Collected data entries
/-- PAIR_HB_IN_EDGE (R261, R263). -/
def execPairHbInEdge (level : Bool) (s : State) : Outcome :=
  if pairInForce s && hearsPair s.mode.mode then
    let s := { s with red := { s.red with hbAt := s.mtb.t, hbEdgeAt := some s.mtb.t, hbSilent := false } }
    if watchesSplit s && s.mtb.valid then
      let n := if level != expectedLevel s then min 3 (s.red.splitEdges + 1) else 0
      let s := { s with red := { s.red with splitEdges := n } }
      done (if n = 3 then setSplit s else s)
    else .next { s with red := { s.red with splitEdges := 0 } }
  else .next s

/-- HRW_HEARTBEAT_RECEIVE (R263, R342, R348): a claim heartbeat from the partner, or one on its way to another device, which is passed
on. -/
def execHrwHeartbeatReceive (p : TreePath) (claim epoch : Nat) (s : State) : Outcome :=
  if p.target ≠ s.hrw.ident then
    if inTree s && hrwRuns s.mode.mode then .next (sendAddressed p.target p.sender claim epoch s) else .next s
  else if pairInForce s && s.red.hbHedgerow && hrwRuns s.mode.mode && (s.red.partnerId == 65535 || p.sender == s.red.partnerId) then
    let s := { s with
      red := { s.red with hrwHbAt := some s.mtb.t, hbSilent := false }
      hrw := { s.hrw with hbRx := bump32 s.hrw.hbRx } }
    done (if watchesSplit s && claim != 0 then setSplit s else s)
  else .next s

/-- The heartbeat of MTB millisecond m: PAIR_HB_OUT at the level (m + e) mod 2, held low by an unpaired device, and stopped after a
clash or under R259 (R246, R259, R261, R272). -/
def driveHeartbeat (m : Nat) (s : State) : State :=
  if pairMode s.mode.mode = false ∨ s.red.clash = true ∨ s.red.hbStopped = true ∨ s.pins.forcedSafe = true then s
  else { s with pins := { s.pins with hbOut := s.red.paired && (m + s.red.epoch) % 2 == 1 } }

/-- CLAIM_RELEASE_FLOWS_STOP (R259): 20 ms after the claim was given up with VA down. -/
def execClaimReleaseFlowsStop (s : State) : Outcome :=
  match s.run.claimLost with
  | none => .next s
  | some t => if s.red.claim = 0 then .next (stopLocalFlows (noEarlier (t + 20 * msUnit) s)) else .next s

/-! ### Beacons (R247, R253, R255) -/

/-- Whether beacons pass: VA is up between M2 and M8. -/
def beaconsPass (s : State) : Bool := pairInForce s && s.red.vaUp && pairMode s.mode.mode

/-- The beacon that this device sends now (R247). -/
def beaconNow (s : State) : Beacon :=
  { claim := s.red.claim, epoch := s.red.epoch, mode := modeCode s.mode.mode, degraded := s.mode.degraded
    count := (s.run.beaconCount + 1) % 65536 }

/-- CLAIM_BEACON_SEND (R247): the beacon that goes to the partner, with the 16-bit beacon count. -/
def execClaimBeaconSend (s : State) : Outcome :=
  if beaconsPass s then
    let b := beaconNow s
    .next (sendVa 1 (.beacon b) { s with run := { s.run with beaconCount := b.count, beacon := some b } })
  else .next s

> _YOUR OBJECTIVE_
Your reply should consist only of the lines from the one containing "def beaconsPass (s" through the last line of the records, each reproduced exactly.

> _REPLY TO THE EXERCISE_
def beaconsPass (s : State) : Bool := pairInForce s && s.red.vaUp && pairMode s.mode.mode

/-- The beacon that this device sends now (R247). -/
def beaconNow (s : State) : Beacon :=
  { claim := s.red.claim, epoch := s.red.epoch, mode := modeCode s.mode.mode, degraded := s.mode.degraded
    count := (s.run.beaconCount + 1) % 65536 }

/-- CLAIM_BEACON_SEND (R247): the beacon that goes to the partner, with the 16-bit beacon count. -/
def execClaimBeaconSend (s : State) : Outcome :=
  if beaconsPass s then
    let b := beaconNow s
    .next (sendVa 1 (.beacon b) { s with run := { s.run with beaconCount := b.count, beacon := some b } })
  else .next s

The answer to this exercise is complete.